Your answer should consist of each line below that includes the word "anchorBlockFld".

Dataset entries
_ _ _ _ _

-- ==== Sys2Proof/Machine/AnchorOps.lean ====
section
/-! DEFINITION. Anchor pages and their blocks (08), as the operations that commands share. -/
namespace Sys2Proof.Machine

/-! ### Anchor blocks (R195, R196) -/

def anchorFailedFld (i which : Nat) : Fld := if which = 0 then F.FTL_JNL_ANCHOR_0_FAILED i else F.FTL_JNL_ANCHOR_1_FAILED i
def anchorBlockFld (i which : Nat) : Fld := if which = 0 then F.FTL_JNL_ANCHOR_0_BLOCK i else F.FTL_JNL_ANCHOR_1_BLOCK i
def State.anchorFailed (s : State) (i which : Nat) : Bool := s.flag (anchorFailedFld i which)
def State.anchorBlock (s : State) (i which : Nat) : Nat := s.fld (anchorBlockFld i which)

/-- Pseudo-SLC pages of a module's blocks. -/
def State.slcPages (s : State) (m : Nat) : Nat := ((s.port m).page.map (·.pagesSlc)).getD 1024

/-- The address of the journal page that holds a JSEQ, zero where none does. -/
def State.jpageOf (s : State) (i jseq : Nat) : Nat :=
  (((s.jnl i).pages.find? fun p => decide (jseq ≤ p.2.1)).map (·.2.2)).getD 0

/-- The number of the journal page that holds the tail. -/
def State.tailPage (s : State) (i : Nat) : Nat :=
  (((s.jnl i).pages.find? fun p => decide (s.jnlTail i ≤ p.2.1)).map (·.1)).getD (s.jnl i).nextPage

/-- The bytes of an anchor page: the fields in the order R195 lists them (log entry 113), closed by a CRC-32C. -/
def State.anchorBytes (s : State) (i : Nat) (holdup : Bytes) : Bytes :=
  let root (t : Nat) : Bytes := leBytes 8 (s.treeRoot i t 0)
  let b := leBytes 8 ((s.jnl i).anchorSeq + 1) ++ leBytes 8 (s.jnlTail i) ++ leBytes 8 (s.jpageOf i (s.jnlTail i)) ++
    root 2 ++ root 3 ++ root 4 ++ (holdup ++ zeros 32).take 32
  b ++ leBytes 4 (crc32c b)

/-- The JSEQ of the tail an anchor page names. -/
def anchorTailOf (b : Bytes) : Nat := leNat (slice b 8 8)

/-- The anchor page that some bytes hold, where their CRC checks: its sequence, its tail, the roots of the content, index and
object trees, and its hold-up record. -/
def anchorOf? (b : Bytes) : Option (Nat × Nat × (Nat × Nat × Nat) × Bytes) :=
  let n (off : Nat) : Nat := leNat (slice b off 8)
  if decide (84 ≤ b.length) && crc32c (b.take 80) == leNat (slice b 80 4) then some (n 0, n 8, (n 24, n 32, n 40), slice b 48 32) else none

/-- Program an anchor page into a page of an anchor block. -/
def State.programAnchor (s : State) (i which page : Nat) (bytes : Bytes) : State :=
  let member := s.anchorBlock i which
  let pages := ldpcPages [bytes ++ zeros (4224 - bytes.length), zeros 4224, zeros 4224, zeros 4224]
  (s.modJnl i fun j => { j with
      anchorCur := which, anchorNext := putInst j.anchorNext which (page + 1), anchorSeq := leNat (slice bytes 0 8), anchorTurn := s.turn,
      anchorPage := s.tailPage i, anchorOut := j.anchorOut ++ [(which, bytes)] }).queueOp 6
    { port := memberModule member, data := pages, purpose := .anchor i which,
      op := { plainOp 2 (if s.rows.holdup then 3 else 1) (s.epoch i) 1 (memberAddr member page 0) with dataLen := 18432 * pages.length } }

/-- Erase an anchor block; the anchor page with a hold-up record goes into it then. -/
def State.eraseAnchor (s : State) (i which : Nat) (holdup : Bytes) : State :=
  let member := s.anchorBlock i which
  (s.modJnl i fun j => { j with anchorWait := some (which, holdup) }).queueOp 6
    { port := memberModule member, data := [], purpose := .anchorErase i which, op := plainOp 3 1 (s.epoch i) 1 (memberAddr member 0 0) }

/-- Write an anchor page of an instance with a hold-up record: into the next free page of the current block, else
into the other one after erasing it; with the other failed no more are written (R195, R196). While that erase is out the
page waits for it. -/
def State.writeAnchor (s : State) (i : Nat) (holdup : Bytes) : State :=
  let j := s.jnl i
  let cur := if s.anchorFailed i j.anchorCur then 1 - j.anchorCur else j.anchorCur
  let next := ofInst j.anchorNext cur
  if s.anchorFailed i cur then s.modJnl i fun j => { j with anchorFull := true }
  else if next < s.slcPages (memberModule (s.anchorBlock i cur)) then s.programAnchor i cur next (s.anchorBytes i holdup)
  else match j.anchorWait with
    | some (w, h) => s.modJnl i fun j => { j with anchorWait := some (w, if holdup.all (· == 0) then h else holdup) }
    | none => if s.anchorFailed i (1 - cur) then s.modJnl i fun j => { j with anchorFull := true } else s.eraseAnchor i (1 - cur) holdup

/-- An anchor page is programmed: its tail is anchored. -/
def State.anchorGood (s : State) (i which : Nat) : State :=
  match (s.jnl i).anchorOut.find? fun p => p.1 == which with
  | none => s
  | some p => (s.modJnl i fun j => { j with anchorTail := anchorTailOf p.2, anchorOut := j.anchorOut.erase p }).retail i

/-- The hold-up record of the anchor page that is on its way to a block, or waits for its erase. -/
def State.anchorHoldup (s : State) (i which : Nat) : Bytes :=
  match (s.jnl i).anchorOut.find? fun p => p.1 == which with
  | some p => slice p.2 48 32
  | none => match (s.jnl i).anchorWait with
    | some (w, h) => if w = which then h else zeros 32
    | none => zeros 32

/-- What is on its way to an anchor block is forgotten. -/
def State.anchorDrop (s : State) (i which : Nat) : State :=
  s.modJnl i fun j => { j with anchorOut := j.anchorOut.filter (fun p => p.1 != which), anchorWait := j.anchorWait.filter fun w => w.1 != which }

/-- An anchor block failed: the page goes into the other one (R196). It is retired with a reason, or not at all where a
port went down or a die failed (R222). -/
def State.anchorFail (s : State) (i which : Nat) (reason : Option Nat) : State :=
  let s0 := match reason with
    | some r => s.retireBlock (s.anchorBlock i which) r
    | none => s
  ((((s0.setFld (anchorFailedFld i which) 1).raise F.FTL_RCL_ISR_ANCHOR_FAIL).anchorDrop i which).writeAnchor i (s.anchorHoldup i which)).retail i

/-- An anchor block is erased, FAILED is cleared: the page that waited is programmed into it. A block that the erase has worn
out is retired instead (R210), which counts as its failure (log entry 184). -/
def State.anchorErased (s : State) (i which : Nat) : State :=
  let s1 := s.addWear (s.anchorBlock i which)
  if s.fld F.FTL_WEAR_CFG_RETIRE_WU ≤ s1.wear (s.anchorBlock i which) then s1.anchorFail i which (some 3)
  else
    (((s1.setFld (anchorFailedFld i which) 0).anchorDrop i which).modJnl i fun j =>
      { j with anchorCur := which, anchorNext := putInst j.anchorNext which 0, anchorFull := false }).writeAnchor i (s.anchorHoldup i which)

end Sys2Proof.Machine
end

_ _ _ _ _

Exercise output
def anchorBlockFld (i which : Nat) : Fld := if which = 0 then F.FTL_JNL_ANCHOR_0_BLOCK i else F.FTL_JNL_ANCHOR_1_BLOCK i
def State.anchorBlock (s : State) (i which : Nat) : Nat := s.fld (anchorBlockFld i which)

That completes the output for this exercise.